Official WEENstudio · Dubai UAE
WEENstudio
Arabic & Localisation · 7 min read

Voice-Over for Ramadan and Eid Campaigns in the GCC

Tone, dialect, timing and the cultural cues that make seasonal campaigns land — and the lead times that keep you on air.

WEENstudio Editorial · June 2, 2026

Ramadan is the biggest advertising season in the GCC, and the audio carries the emotion. Getting tone, dialect and timing right is the difference between an ad that feels native and one that feels imported. Here is how to brief seasonal voice-over so it resonates, and when to book so you are not scrambling in the final week.

Why Ramadan is the GCC advertising peak

Ramadan is the single biggest advertising and media season in the GCC. Viewing and listening climb sharply as families gather around iftar, evening audiences peak across television and streaming, and brands in retail, food, telecom, banking and government all compete for attention at once. In that crowded environment the audio does a great deal of the emotional work, because a familiar, warm voice cuts through where visuals alone do not. Planning the voice-over as a deliberate part of the campaign, rather than an afterthought, is what separates the spots people remember from the ones they skip.

The tone shift from everyday advertising

Ramadan creative is built on warmth, generosity, family and reflection, so the read should feel gentle, sincere and unhurried rather than punchy or hard-selling. A delivery that works for a flash sale in November can feel jarring in Ramadan, where the daytime mood is contemplative and the evenings are celebratory. Eid then shifts again toward joy and togetherness, with a brighter, more upbeat read. Telling the narrator which part of the season the spot runs in, and the exact emotion you want, gets you a performance that fits the moment.

Choosing the right Arabic

Most GCC Ramadan campaigns lean on Modern Standard Arabic for pan-regional broadcast, because it carries gravitas and is understood everywhere. When the campaign targets UAE or Gulf nationals specifically, an Emirati or Khaleeji read feels warmer and more local. Many brands run bilingual Arabic and English versions to reach both nationals and the large expatriate audience. If you are unsure which register fits, our guide on MSA, Khaleeji and Egyptian Arabic breaks down the trade-offs in detail.

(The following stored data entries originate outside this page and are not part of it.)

-- ==== Sys2Proof/Machine/Core.lean ====
section
/-! DEFINITION. The machine as the host sees it. -/

def Sys2Proof.core : Host.Core :=
  { State := Sys2Proof.Machine.State
    Fault := Sys2Proof.Machine.Fault
    Refusal := Sys2Proof.Machine.Refusal
    step := Sys2Proof.Machine.step
    reset := Sys2Proof.Machine.State.reset }
end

Music and sound sensitivities

Sound design during Ramadan deserves extra care. Many advertisers soften or avoid prominent instrumental music out of cultural respect, leaning instead on restrained scoring, oud, vocal-led beds or gentle ambience. Because the bed is lighter, the voice often carries more of the spot, which makes the casting and the read even more important. It is worth confirming your music approach early with both the client and the studio, so the voice is recorded and mixed to suit it.

Greetings and phrasing that ring true

Seasonal phrasing has to be exactly right. Greetings such as Ramadan Kareem and Eid Mubarak, along with any religious or cultural references, need the correct pronunciation, cadence and warmth that only native talent delivers naturally. A slightly off reading of a familiar greeting is immediately noticeable to the audience and undercuts the sincerity of the whole spot. Give the narrator the precise greetings and any specific terms you want, and let a native speaker handle the delivery.

Timing and lead times

The weeks before Ramadan are the busiest of the year for studios and voice talent in the region, so booking early is essential. Ramadan also shifts roughly eleven days earlier each year on the Gregorian calendar, so plan around the dates for the current year rather than assuming the timing of last season. A practical rule is to lock scripts and book recording three to four weeks ahead, and to record your Eid follow-up material in the same session where possible, which saves time and keeps the voice consistent across the whole season.

What to brief your studio

To get a seasonal spot right the first time, tell the studio five things up front: whether it runs in Ramadan or Eid, the tone and emotion you want, the Arabic register and any other languages, your music approach, and the exact greetings or phrases to include. Add your deadline and where the ad will run, since broadcast usage affects licensing as covered in our guide to usage rights and buyouts. With that brief, a regional studio can cast, record and mix a spot that feels native to the season rather than imported into it.